Kaiser Permanente aims to double its retail clinic network over a four-year span, increasing its footprint from 17 in 2018 to 35 in 2022. The integrated health system plans to add about four clinics in Southern California Target stores over the next year.
While 2020 was likely an outlier given the periodic shutdown of non-essential services following the ebb and flow of COVID-19, foot traffic across Kaiser’s retail clinics was up about 50% from 2018 to 2019. Patients who used the clinics to fill prescriptions, schedule an appointment and access other services were increasingly happy with their experience, said Bill Caswell, chief operating officer for Kaiser Permanente Southern California.
“We look at these retail clinics as an extension of our integrated model,” he said, adding that treatment pathways are connected by the electronic health record and patients are steps away from a pharmacy. “When we look at patient outcomes, follow-up visits and customer and patient satisfaction, we are delivering on our promise of quality care.”
And though Kaiser’s experience provides a promising example, many other health system experiments with retail clinics have fallen short of expectations as providers adjust staffing, service offerings and IT infrastructure.
Providers hope that a second iteration of retail clinics will better connect care.
“Part of this version 2.0 is maximizing our ability to bring in specialists via telehealth,” Caswell said. “We’ve learned a lot, especially over the past year, in how telehealth can hit the sweet spot in meeting customers’ needs.”
Meeting consumers where they are could head off more complex care. But if data isn’t shared properly or if the staffing mix is off, retail clinics can lead to excessive, duplicative treatment.
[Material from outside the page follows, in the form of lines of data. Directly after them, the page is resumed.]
/-- External ports to which the switch forwards a frame that came in on `port`, as bits. -/
def State.fwdTo (s : State) (d : Die) (port : Nat) (h : EthHdr) : Nat :=
  let out := 2 ^ (1 - port)
  if h.dst = Config.macAddr (d.n + 1) then 0
  else match s.fdbStatic d h.vid h.dst with
    | some m => if bitAt m (1 - port) then out else 0
    | none => match Tab.get none (s.die d).net.fdb h.dst with
      | some k => if k = port then 0 else out
      | none => out

/-- FRAME_FORWARD (R268, R269): the source address is learned while one of the 1,024 entries is free; a frame that the switch does not take
or that is longer than the PORT_MTU of its egress port is dropped. The frame enters the egress queue of its PCP. Cut-through: a wrong FCS
is seen only when the frame has gone, so it is forwarded and its address not learned (DEDUCED, log 130). -/
def doFrameForward (d : Die) (port : Fin 2) (h : EthHdr) (len : Nat) (s : State) : State :=
  let l := s.die d
  if !s.netRx d port.val || !s.takes d h len then s
  else
    let known := (Tab.get none l.net.fdb h.src).isSome
    let learn := h.fcsOk && !bitAt h.src 40 && (s.fdbStatic d h.vid h.src).isNone && (known || decide (l.net.fdb.length < 1024))
    let net := if learn then { l.net with fdb := Tab.set none l.net.fdb h.src (some port.val) } else l.net
    let goes := s.fwdTo d port.val h != 0 && decide (len ≤ s.reg 0x7002 (portSub d (1 - port.val)))
    s.setDie d { l with net := if goes then net.send (1 - port.val) { queue := pcpQueue h.pcp, bytes := h.bytes, len := len } else net }

def execFrameForward (d : Die) (port : Fin 2) (dst src : Nat) (tag : Option (Nat × Nat)) (etype : Nat) (fin : FrameEnd) (s : State) :
    Host.Outcome State Fault Refusal := .next (doFrameForward d port ⟨dst, src, tag, etype, fin.fcsOk⟩ fin.len s)

/-- FDB_AGEOUT (R268): a learned entry is 300 s old. -/
def doFdbAgeout (d : Die) (mac : Nat) (s : State) : State :=
  s.updDie d fun l => { l with net := { l.net with fdb := Tab.del l.net.fdb mac } }

def execFdbAgeout (d : Die) (mac : Nat) (s : State) : Host.Outcome State Fault Refusal := .next (doFdbAgeout d mac s)

/-! ## Network stack -/

/-- The own addresses of the network of die `d`. -/
def State.ip4 (s : State) (d : Die) : Nat := s.reg 0x1021 (d.n + 1)
def State.ip6 (s : State) (d : Die) : Nat := beNat (leBytes 16 (s.reg 0x1022 (d.n + 1)))

/-- Sum of 16-bit words, folded, for the Internet checksum. -/
def sum16 : List Byte → Nat
  | a :: b :: t => a.toNat * 256 + b.toNat + sum16 t
  | [a] => a.toNat * 256
  | [] => 0

/-- The Internet checksum of a byte string. -/
def inetSum (bs : List Byte) : Nat :=
  let x := sum16 bs
  let y := x % 65536 + x / 65536
  let z := y % 65536 + y / 65536
  65535 - z % 65536

/-- An answer leaves untagged on the port that the question came from: addresses, EtherType, message (log 29), in the queue of PCP 0, where
its length is within PORT_MTU. `hdr` counts the bytes of an IP header. -/
def State.answer (s : State) (d : Die) (port dst etype hdr : Nat) (msg : List Byte) : State :=
  let len := max 64 (18 + hdr + msg.length)
  if s.reg 0x7002 (portSub d port) < len then s
  else
    let bs := beBytes 6 dst ++ beBytes 6 (Config.macAddr (d.n + 1)) ++ beBytes 2 etype ++ msg
    s.updDie d fun l => { l with net := l.net.send port { queue := pcpQueue 0, bytes := bs, len := len } }

/-- A frame with `n` bytes after its EtherType reaches the management path of a network: it passes the switch and the MAC and is delivered
to the internal port. -/
def State.mgmtRx (s : State) (d : Die) (port : Nat) (h : EthHdr) (n : Nat) : Bool :=
  s.netRx d port && s.takes d h (max 64 (h.size n)) && h.fcsOk && s.delivers d h.dst

/-- A frame of the management path: the management processor takes it, or it is a non-safety frame that is dropped and counted (R37,
DESIGN CHOICE, log 131). -/
def State.stackRx (s : State) (d : Die) (port : Nat) (h : EthHdr) (n : Nat) (act : State → State) : State :=
  if !s.mgmtRx d port h n then s
  else if (s.die d).mgmt != .serving then s.bump 32 0x7009 (1 + d.n)
  else act s

/-- ARP_REQUEST_RX: a request for the own address is answered. -/
def doArpRequestRx (d : Die) (port : Fin 2) (h : EthHdr) (senderMac senderIp targetIp : Nat) (s : State) : State :=
  s.stackRx d port.val h 28 fun s =>
    if targetIp != s.ip4 d || targetIp = 0 || h.etype != 0x0806 then s
    else s.answer d port.val senderMac 0x0806 0 (beBytes 2 1 ++ beBytes 2 0x0800 ++ [6, 4] ++ beBytes 2 2
      ++ beBytes 6 (Config.macAddr (d.n + 1)) ++ beBytes 4 targetIp ++ beBytes 6 senderMac ++ beBytes 4 senderIp)

def execArpRequestRx (d : Die) (rx : Arrival) (senderMac senderIp targetIp : Nat) (s : State) :
    Host.Outcome State Fault Refusal := .next (doArpRequestRx d rx.port rx.h senderMac senderIp targetIp s)

/-- An ICMPv6 message with its checksum over the pseudo-header. -/
def icmp6 (src dst : Nat) (typ : Nat) (rest : List Byte) : List Byte :=
  let m (c : Nat) : List Byte := [BitVec.ofNat 8 typ, 0] ++ beBytes 2 c ++ rest
  m (inetSum (beBytes 16 src ++ beBytes 16 dst ++ beBytes 4 (m 0).length ++ [0, 0, 0, 58] ++ m 0))

/-- NEIGHBOUR_DISCOVERY_RX: a solicitation for the own address is answered by an advertisement. A solicitation comes to the solicited-node
group of the address too, which no connection table need name (DEDUCED, log 130). -/
def doNeighbourDiscoveryRx (d : Die) (port : Fin 2) (h : EthHdr) (senderMac senderIp targetIp : Nat) (s : State) : State :=
  let g := 0x3333FF000000 + s.ip6 d % 2 ^ 24
  let h1 := if h.dst = g then { h with dst := Config.macAddr (d.n + 1) } else h
  s.stackRx d port.val h1 72 fun s =>
    if targetIp != s.ip6 d || targetIp = 0 || h.etype != 0x86DD then s
    else s.answer d port.val senderMac 0x86DD 40 (icmp6 targetIp senderIp 136
      ([0x60, 0, 0, 0] ++ beBytes 16 targetIp ++ [2, 1] ++ beBytes 6 (Config.macAddr (d.n + 1))))

def execNeighbourDiscoveryRx (d : Die) (rx : Arrival) (senderMac senderIp targetIp : Nat) (s : State) :
    Host.Outcome State Fault Refusal := .next (doNeighbourDiscoveryRx d rx.port rx.h senderMac senderIp targetIp s)

/-- ECHO_REQUEST_RX: the data after the checksum comes back in an echo reply. A request in more than 2 fragments is not put together, and a
reply that would need fragments is not sent (R269). -/
def doEchoRequestRx (d : Die) (port : Fin 2) (h : EthHdr) (v6 : Bool) (frags senderIp targetIp : Nat) (data : List Byte) (s : State) : State :=
  let own := if v6 then s.ip6 d else s.ip4 d
  let hdr := if v6 then 40 else 20
  s.stackRx d port.val h (if frags ≤ 1 then hdr + 4 + data.length else 46) fun s =>
    if targetIp != own || targetIp = 0 || decide (2 < frags) || decide (1500 < hdr + 4 + data.length) || h.etype != (if v6 then 0x86DD else 0x0800) then s
    else if v6 then s.answer d port.val h.src 0x86DD hdr (icmp6 own senderIp 129 data)
    else s.answer d port.val h.src 0x0800 hdr ([0, 0] ++ beBytes 2 (inetSum ([0, 0, 0, 0] ++ data)) ++ data)

def execEchoRequestRx (d : Die) (rx : Arrival) (v6 : Bool) (frags senderIp targetIp : Nat) (data : List Byte) (s : State) :
    Host.Outcome State Fault Refusal := .next (doEchoRequestRx d rx.port rx.h v6 frags senderIp targetIp data s)

end Machine

end Sys2Proof
end

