-- ==== Sys2Proof/Certificates/Slice0/Obligations.lean ====
section
/-! DEFINITION. What the provers are asked to show of the model: for every family of commands what it does, what it leaves alone and
that it completes, and the invariants that every step keeps. -/

open Sys2Proof Sys2Proof.Machine

/-- A step takes the command at the front of the queue and answers what its meaning answers on the state with the rest of the queue.
The queue is the model's own form (log 5). -/
def Obligations.StepRunsFrontCommand : Prop :=
  ∀ (c : Instr) (s : State), step (s.front c) = exec c s

/-- No command takes, adds or reorders waiting commands (log 5). -/
def Obligations.QueueBelongsToTheSender : Prop :=
  ∀ (c : Instr) (s t : State), exec c s = .next t → t.pending = s.pending

/-- Every row of the table has an effect on every state; a command whose conditions do not hold changes nothing or is answered (log 1). -/
def Obligations.EveryCommandAnswersANextState : Prop :=
  (∀ (c : Instr) (s : State), ∃ t, exec c s = .next t) ∧ (∀ s : State, ∃ t, step s = .next t)

/-- What time does when no command waits (log 5): R426's RTC, R379's buckets, R410's timers on CK_TICK, R48's holdover, R442's
round clock; no event of the table. -/
def Obligations.EmptyQueueIsOneCycle : Prop :=
  (∀ s : State, s.pending = [] → s.modes.mode = .shelf →
    step s = .next { s with time := s.time + 1, bkp := { s.bkp with rtc := if s.bkp.rtcOk then s.bkp.rtc + 1 else s.bkp.rtc } })
  ∧ ∀ s : State, s.pending = [] → s.modes.mode ≠ .shelf → (∀ k, (s.timer k).ring = false) → s.otp.todo = [] → ∃ t,
    step s = .next t
    ∧ t.time = s.time + 1
    ∧ t.bkp = { s.bkp with rtc := if s.bkp.rtcOk then s.bkp.rtc + 1 else s.bkp.rtc }
    ∧ (∀ k : Fin 8, t.br.seat k.val =
        { (s.br.seat k.val) with
          bucket := min (s.reg (0x1100 + k.val) 6 * 8000000) ((s.br.seat k.val).bucket + s.reg (0x1100 + k.val) 5) })
    ∧ (∀ k : Fin 16, t.timer k.val =
        if s.ticking (if k.val < 8 then .a else .b) && (s.timer k.val).en && !(s.timer k.val).src then (s.timer k.val).edge.1
        else s.timer k.val)
    ∧ t.a = { s.a with tb := { s.a.tb with holdNs := t.a.tb.holdNs } } ∧ t.b = { s.b with tb := { s.b.tb with holdNs := t.b.tb.holdNs } }
    ∧ t.st = (if s.slicesOn then { s.st with ran := s.st.ran + (if s.modes.pwr = .sleep then 1 else 2) } else s.st)
    ∧ t = { s with time := t.time, bkp := t.bkp, br := { s.br with seats := t.br.seats }, tmr := t.tmr, a := t.a, b := t.b, st := t.st }

/-- The machine right after reset. SHELF as the reset state and the order code 884 are the model's choices (log 2 to 4); an undriven trip
line reads asserted (R21). -/
def Obligations.ResetIsShelf : Prop :=
  State.reset.modes.mode = .shelf ∧ State.reset.pow.pd = 1 ∧ State.reset.pow.en = 0
  ∧ State.reset.flt.fsw = 0 ∧ State.reset.flt.sec = 0 ∧ State.reset.tripLine .a = true ∧ State.reset.tripLine .b = true
  ∧ State.reset.pat.active = none ∧ State.reset.pat.state = 0 ∧ (∀ k, (State.reset.br.seat k).sess = none)
  ∧ State.reset.pending = [] ∧ State.reset.canonical ∧ State.reset.journalsCanonical
  ∧ (∀ a, State.reset.rings.mem0.read a = 0 ∧ State.reset.rings.mem1.read a = 0)
  ∧ (∀ n, n ≠ 2 → State.reset.otp.word n = .blank) ∧ State.reset.otp.word 2 = .data 884#32

/-- The register store: defaults at reset (the tables of entries; log 2), a read after a write, and no other entry changed. -/
def Obligations.EntriesResetToTheirDefaults : Prop :=
  (∀ i j, State.reset.reg i j = odDflt (odKey i j))
  ∧ State.reset.reg 0x2001 0 = 3
  ∧ (∀ b : Fin 64, State.reset.cls b.val = classMins.getD b.val 0)
  ∧ ∀ (s : State) (i j v i' j' : Nat), j < 256 → j' < 256 →
      (s.setReg i j v).reg i' j' = if i' = i ∧ j' = j then v else s.reg i' j'

/-- The canonical form of the addressed memories is an invariant (log 8). -/
def Obligations.MemoriesStayCanonical : Prop :=
  ∀ s t : State, s.canonical → step s = .next t → t.canonical

/-- R417: a word that holds any 1 bit can never be programmed again. -/
def Obligations.ProgrammedOtpWordsArePermanent : Prop :=
  ∀ (s t : State) (n : Nat), step s = .next t → s.otp.word n ≠ .blank → t.otp.word n = s.otp.word n

/-- R401: the change log, in the flash region of each die, never wraps, never drops an entry, and is only appended to. -/
def Obligations.ChangeLogOnlyGrows : Prop :=
  ∀ s t : State, step s = .next t → s.pat.fa.log <+: t.pat.fa.log ∧ s.pat.fb.log <+: t.pat.fb.log

/-- R292: a set bit stays set until a clear removes it; reserved bits never set. -/
def Obligations.LatchedFaultBitsStay : Prop :=
  ∀ (c : Instr) (s t : State), (∀ seat mask, c ≠ .fswClr seat mask) → c ≠ .writeApply → c ≠ .powerDownStep → exec c s = .next t →
    (∀ b, s.fswBit b = true → t.fswBit b = true) ∧ (s.flt.fsw &&& reservedBits = 0 → t.flt.fsw &&& reservedBits = 0)

/-- The laws of the addressed memories and of a journal's memory (R397; log 8). -/
def Obligations.MemoryReadsWhatWasWritten : Prop :=
  (∀ (m : Mem) (a : Nat) (b : Byte), (m.write a b).read a = b ∧ ∀ x, x ≠ a → (m.write a b).read x = m.read x)
  ∧ (∀ (m : Mem) (a : Nat) (bs : List Byte),
      (∀ i, (h : i < bs.length) → (m.writeL a bs).read (a + i) = bs[i])
      ∧ ∀ x, (x < a ∨ a + bs.length ≤ x) → (m.writeL a bs).read x = m.read x)
  ∧ (∀ (m : Mem) (a n : Nat) (bs : List Byte), m.wf = true → (m.writeL a bs).wf = true ∧ (m.clear a n).wf = true)
  ∧ ∀ (order span rtc typ : Nat) (j : Journal) (body : List Byte), j.mem.wf = true →
      (j.write order span rtc typ body).mem.wf = true ∧ (j.flush order).mem.wf = true
      ∧ (j.add span rtc typ body).mem = j.mem ∧ j.stop.mem = j.mem

/-- R292, R293, R307: where an error goes. Bits 48 to 51 latch through the cause word of their F-die (R210). -/
def Obligations.FaultLatchSetsItsBit : Prop :=
  (∀ (s : State) (b : Fin 64), (s.modes.mode = .shelf ∨ fswPresent s.order b.val = false) → exec (.faultLatch b) s = .next s)
  ∧ (∀ (s : State) (b : Fin 64), s.modes.mode ≠ .shelf → fswPresent s.order b.val = true → s.diverted b.val = false →
      ¬ (48 ≤ b.val ∧ b.val ≤ 51 ∧ bitAt (s.fdie (b.val - 48)).causes 4 = true) →
      ∃ t, exec (.faultLatch b) s = .next t ∧ t.fswBit b.val = true)
  ∧ (∀ (s : State) (b : Fin 64), s.modes.mode ≠ .shelf → fswPresent s.order b.val = true →
      b.val ∉ [2, 18, 6, 22, 8, 24, 11, 27, 12, 28, 44, 45, 46, 47, 48, 49, 50, 51, 52] → ∃ t, exec (.faultLatch b) s = .next t
      ∧ t.clk = s.clk ∧ t.pers = s.pers ∧ t.tmr = s.tmr ∧ t.keys = s.keys ∧ t.pat = s.pat ∧ t.bkp = s.bkp
      ∧ t.st = { s.st with granA := t.st.granA, granB := t.st.granB }
      ∧ (s.diverted b.val = true → t.flt.f1 = s.flt.f1 ∧ t.flt.f2 = s.flt.f2 ∧ t.flt.sec.getLsbD b.val = true ∧ t.modes = s.modes
          ∧ t.fd = s.fd ∧ t.pow = s.pow ∧ t.flt.c2A = s.flt.c2A ∧ t.flt.c2B = s.flt.c2B ∧ t.flt.c3 = s.flt.c3
          ∧ t.tripLine .a = s.tripLine .a ∧ t.tripLine .b = s.tripLine .b))
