-- ==== Sys2Proof/Laws/OnlyOps.lean ====
section
/-! SUPPORT. Which fields the operations of Machine/Ops.lean can touch. -/

set_option linter.unusedTactic false
set_option linter.unreachableTactic false
set_option linter.unusedVariables false

namespace Sys2Proof.Machine

/-- It can touch a, b. -/
theorem State.setDie_only {M : Nat} {s0 : State} (s : State) (d : Die) (l : LDie) (h_s : Only M s0 s) (le : 0xc0 ||| M = M) : Only M s0 (State.setDie s d l) := by
  unfold State.setDie
  repeat' first
    | with_reducible assumption
    | (dsimp only [Only.mk_eq]; with_reducible apply OnlyParts.a (c := testBit_ge le rfl); with_reducible apply OnlyParts.b (c := testBit_ge le rfl); with_reducible apply Only.parts)
    | split
    | dsimp only
    | assumption

/-- It can touch a, b. -/
theorem State.updDie_only {M : Nat} {s0 : State} (s : State) (d : Die) (f : LDie → LDie) (h_s : Only M s0 s) (le : 0xc0 ||| M = M) : Only M s0 (State.updDie s d f) := by
  unfold State.updDie
  repeat' first
    | with_reducible assumption
    | intro _
    | with_reducible apply State.setDie_only (le := or_le rfl le)
    | dsimp only
    | assumption

/-- It can touch regs. -/
theorem State.setReg_only {M : Nat} {s0 : State} (s : State) (idx sub v : Nat) (h_s : Only M s0 s) (le : 0x200 ||| M = M) : Only M s0 (State.setReg s idx sub v) := by
  unfold State.setReg
  repeat' first
    | with_reducible assumption
    | (dsimp only [Only.mk_eq]; with_reducible apply OnlyParts.regs (c := testBit_ge le rfl); with_reducible apply Only.parts)
    | dsimp only
    | assumption

/-- It can touch regs. -/
theorem State.bump_only {M : Nat} {s0 : State} (s : State) (w idx sub : Nat) (h_s : Only M s0 s) (le : 0x200 ||| M = M) : Only M s0 (State.bump s w idx sub) := by
  unfold State.bump
  repeat' first
    | with_reducible assumption
    | with_reducible apply State.setReg_only (le := or_le rfl le)
    | dsimp only
    | assumption

/-- It can touch regs. -/
theorem State.bumpOnce_only {M : Nat} {s0 : State} (s : State) (d : Die) (w idx sub : Nat) (h_s : Only M s0 s) (le : 0x200 ||| M = M) : Only M s0 (State.bumpOnce s d w idx sub) := by
  unfold State.bumpOnce
  repeat' first
    | with_reducible assumption
    | with_reducible apply Only.ite
    | with_reducible apply State.bump_only (le := or_le rfl le)
    | split
    | dsimp only
    | assumption

/-- It can touch freeCtr. -/
theorem State.free_only {M : Nat} {s0 : State} (s : State) (h_s : Only M s0 s) (le : 0x1000000 ||| M = M) : Only M s0 (State.free s).2 := by
  unfold State.free
  repeat' first
    | with_reducible assumption
    | (dsimp only [Only.mk_eq]; with_reducible apply OnlyParts.freeCtr (c := testBit_ge le rfl); with_reducible apply Only.parts)
    | dsimp only
    | assumption

/-- It can touch a, b, regs. -/
theorem State.jrnStop_only {M : Nat} {s0 : State} (s : State) (d : Die) (h_s : Only M s0 s) (le : 0x2c0 ||| M = M) : Only M s0 (State.jrnStop s d) := by
  unfold State.jrnStop
  repeat' first
    | with_reducible assumption
    | with_reducible apply Only.ite
    | with_reducible apply State.setDie_only (le := or_le rfl le)
    | with_reducible apply State.setReg_only (le := or_le rfl le)
    | split
    | dsimp only
    | assumption

/-- It can touch a, b, regs. -/
theorem State.jrnRec_only {M : Nat} {s0 : State} (s : State) (d : Die) (typ : Nat) (body : List Byte) (h_s : Only M s0 s) (le : 0x2c0 ||| M = M) : Only M s0 (State.jrnRec s d typ body) := by
  unfold State.jrnRec
  repeat' first
    | with_reducible assumption
    | with_reducible apply Only.ite
    | with_reducible apply State.bumpOnce_only (le := or_le rfl le)
    | with_reducible apply State.jrnStop_only (le := or_le rfl le)
    | with_reducible apply State.setDie_only (le := or_le rfl le)
    | split
    | dsimp only
    | assumption

/-- It can touch a, b, regs. -/
theorem State.event_only {M : Nat} {s0 : State} (s : State) (d : Die) (kind : Nat) (bytes : List Byte) (h_s : Only M s0 s) (le : 0x2c0 ||| M = M) : Only M s0 (State.event s d kind bytes) := by
  unfold State.event
  repeat' first
    | with_reducible assumption
    | with_reducible apply State.jrnRec_only (le := or_le rfl le)
    | dsimp only
    | assumption

/-- It can touch a, b, regs. -/
theorem State.event2_only {M : Nat} {s0 : State} (s : State) (kind : Nat) (bytes : List Byte) (h_s : Only M s0 s) (le : 0x2c0 ||| M = M) : Only M s0 (State.event2 s kind bytes) := by
  unfold State.event2
  repeat' first
    | with_reducible assumption
    | with_reducible apply State.event_only (le := or_le rfl le)
    | dsimp only
    | assumption

/-- It can touch flt. -/
theorem State.trip_only {M : Nat} {s0 : State} (s : State) (h_s : Only M s0 s) (le : 0x10 ||| M = M) : Only M s0 (State.trip s) := by
  unfold State.trip
  repeat' first
    | with_reducible assumption
    | (dsimp only [Only.mk_eq]; with_reducible apply OnlyParts.flt (c := testBit_ge le rfl); with_reducible apply Only.parts)
    | dsimp only
    | assumption

/-- It can touch fd. -/
theorem State.driveTrips_only {M : Nat} {s0 : State} (s : State) (h_s : Only M s0 s) (le : 0x100 ||| M = M) : Only M s0 (State.driveTrips s) := by
  unfold State.driveTrips
  repeat' first
    | with_reducible assumption
    | intro _
    | with_reducible apply Only.ite
    | with_reducible apply Only.foldl
    | (dsimp only [Only.mk_eq]; with_reducible apply OnlyParts.fd (c := testBit_ge le rfl); with_reducible apply Only.parts)
    | split
    | dsimp only
    | assumption

/-- It can touch flt, fd. -/
theorem State.tripNow_only {M : Nat} {s0 : State} (s : State) (h_s : Only M s0 s) (le : 0x110 ||| M = M) : Only M s0 (State.tripNow s) := by
  unfold State.tripNow
  repeat' first
    | with_reducible assumption
    | with_reducible apply State.driveTrips_only (le := or_le rfl le)
    | with_reducible apply State.trip_only (le := or_le rfl le)
    | dsimp only
    | assumption

/-- It can touch leases. -/
theorem State.setLease_only {M : Nat} {s0 : State} (s : State) (res : Nat) (l : Lease) (h_s : Only M s0 s) (le : 0x20 ||| M = M) : Only M s0 (State.setLease s res l) := by
  unfold State.setLease
  repeat' first
    | with_reducible assumption
    | (dsimp only [Only.mk_eq]; with_reducible apply OnlyParts.leases (c := testBit_ge le rfl); with_reducible apply Only.parts)
    | dsimp only
    | assumption

/-- It can touch leases. -/
theorem State.leaseAsk_only {M : Nat} {s0 : State} (s : State) (res p : Nat) (h_s : Only M s0 s) (le : 0x20 ||| M = M) : Only M s0 (State.leaseAsk s res p) := by
  unfold State.leaseAsk
  repeat' first
    | with_reducible assumption
    | with_reducible apply State.setLease_only (le := or_le rfl le)
    | dsimp only
    | assumption

/-- It can touch leases. -/
theorem State.leaseEnd_only {M : Nat} {s0 : State} (s : State) (res p : Nat) (h_s : Only M s0 s) (le : 0x20 ||| M = M) : Only M s0 (State.leaseEnd s res p) := by
  unfold State.leaseEnd
  repeat' first
    | with_reducible assumption
    | with_reducible apply Only.ite
    | with_reducible apply State.setLease_only (le := or_le rfl le)
    | split
    | dsimp only
    | assumption

/-- It can touch br. -/
theorem State.post_only {M : Nat} {s0 : State} (s : State) (d : Dest) (bs : List Byte) (h_s : Only M s0 s) (le : 0x800 ||| M = M) : Only M s0 (State.post s d bs) := by
  unfold State.post
  repeat' first
    | with_reducible assumption
    | with_reducible apply Only.ite
    | (dsimp only [Only.mk_eq]; with_reducible apply OnlyParts.br (c := testBit_ge le rfl); with_reducible apply Only.parts)
    | split
    | dsimp only
    | assumption

/-- It can touch regs, br. -/
theorem State.sendAns_only {M : Nat} {s0 : State} (s : State) (r : RespTo) (h_s : Only M s0 s) (le : 0xa00 ||| M = M) : Only M s0 (State.sendAns s r) := by
  unfold State.sendAns
  repeat' first
    | with_reducible assumption
    | intro _
    | with_reducible apply Only.ite
    | with_reducible apply State.bump_only (le := or_le rfl le)
    | with_reducible apply State.post_only (le := or_le rfl le)
    | (dsimp only [Only.mk_eq]; with_reducible apply OnlyParts.br (c := testBit_ge le rfl); with_reducible apply Only.parts)
    | split
    | dsimp only
    | assumption

/-- It can touch regs, br. -/
theorem State.otpAns_only {M : Nat} {s0 : State} (s : State) (a : Option RespTo) (h_s : Only M s0 s) (le : 0xa00 ||| M = M) : Only M s0 (State.otpAns s a) := by
  unfold State.otpAns
  repeat' first
    | with_reducible assumption
    | with_reducible apply State.sendAns_only (le := or_le rfl le)
    | split
    | dsimp only
    | assumption

/-- It can touch regs, br, otp, freeCtr. -/
theorem State.otpFence_only {M : Nat} {s0 : State} (s : State) (h_s : Only M s0 s) (le : 0x1008a00 ||| M = M) : Only M s0 (State.otpFence s) := by
  unfold State.otpFence
  repeat' first
    | with_reducible assumption
    | with_reducible apply Only.ite
    | with_reducible apply State.free_only (le := or_le rfl le)
    | with_reducible apply State.otpAns_only (le := or_le rfl le)
    | (dsimp only [Only.mk_eq]; with_reducible apply OnlyParts.br (c := testBit_ge le rfl); with_reducible apply OnlyParts.otp (c := testBit_ge le rfl); with_reducible apply Only.parts)
    | split
    | dsimp only
    | assumption

/-- It can touch regs, crc. -/
theorem State.crcHalt_only {M : Nat} {s0 : State} (s : State) (k dstat : Nat) (clear : Bool) (h_s : Only M s0 s) (le : 0x2200 ||| M = M) : Only M s0 (State.crcHalt s k dstat clear) := by
  unfold State.crcHalt
  repeat' first
    | with_reducible assumption
    | intro _
    | with_reducible apply Only.ite
    | with_reducible apply State.setReg_only (le := or_le rfl le)
    | (dsimp only [Only.mk_eq]; with_reducible apply OnlyParts.crc (c := testBit_ge le rfl); with_reducible apply Only.parts)
    | split
    | dsimp only
    | assumption

/-- It can touch regs, br, otp. -/
theorem State.otpDrop_only {M : Nat} {s0 : State} (s : State) (h_s : Only M s0 s) (le : 0x8a00 ||| M = M) : Only M s0 (State.otpDrop s) := by
  unfold State.otpDrop
  repeat' first
    | with_reducible assumption
    | with_reducible apply Only.ite
    | with_reducible apply State.otpAns_only (le := or_le rfl le)
    | (dsimp only [Only.mk_eq]; with_reducible apply OnlyParts.br (c := testBit_ge le rfl); with_reducible apply OnlyParts.otp (c := testBit_ge le rfl); with_reducible apply Only.parts)
    | split
    | dsimp only
    | assumption

/-- It can touch regs, br. -/
theorem State.fwdFence_only {M : Nat} {s0 : State} (s : State) (d : Die) (h_s : Only M s0 s) (le : 0xa00 ||| M = M) : Only M s0 (State.fwdFence s d) := by
  unfold State.fwdFence
  repeat' first
    | with_reducible assumption
    | intro _
    | with_reducible apply State.sendAns_only (le := or_le rfl le)
    | with_reducible apply Only.foldl
    | (dsimp only [Only.mk_eq]; with_reducible apply OnlyParts.br (c := testBit_ge le rfl); with_reducible apply Only.parts)
    | dsimp only
    | assumption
Providers are also wrestling with the COVID-19 pandemic, which may have permanently shifted how patients access care as telehealth and scope of practice regulations adjust.
“If you’re losing an entire generation of family practitioners and internists that are not being replaced, having retail clinic access points are important. But there are significant volume and service-mix hurdles,” said Jeff Goldsmith, founder and president of consultancy Health Futures. “If these retail clinics are loss-leaders, then you have to wonder about the investment logic.”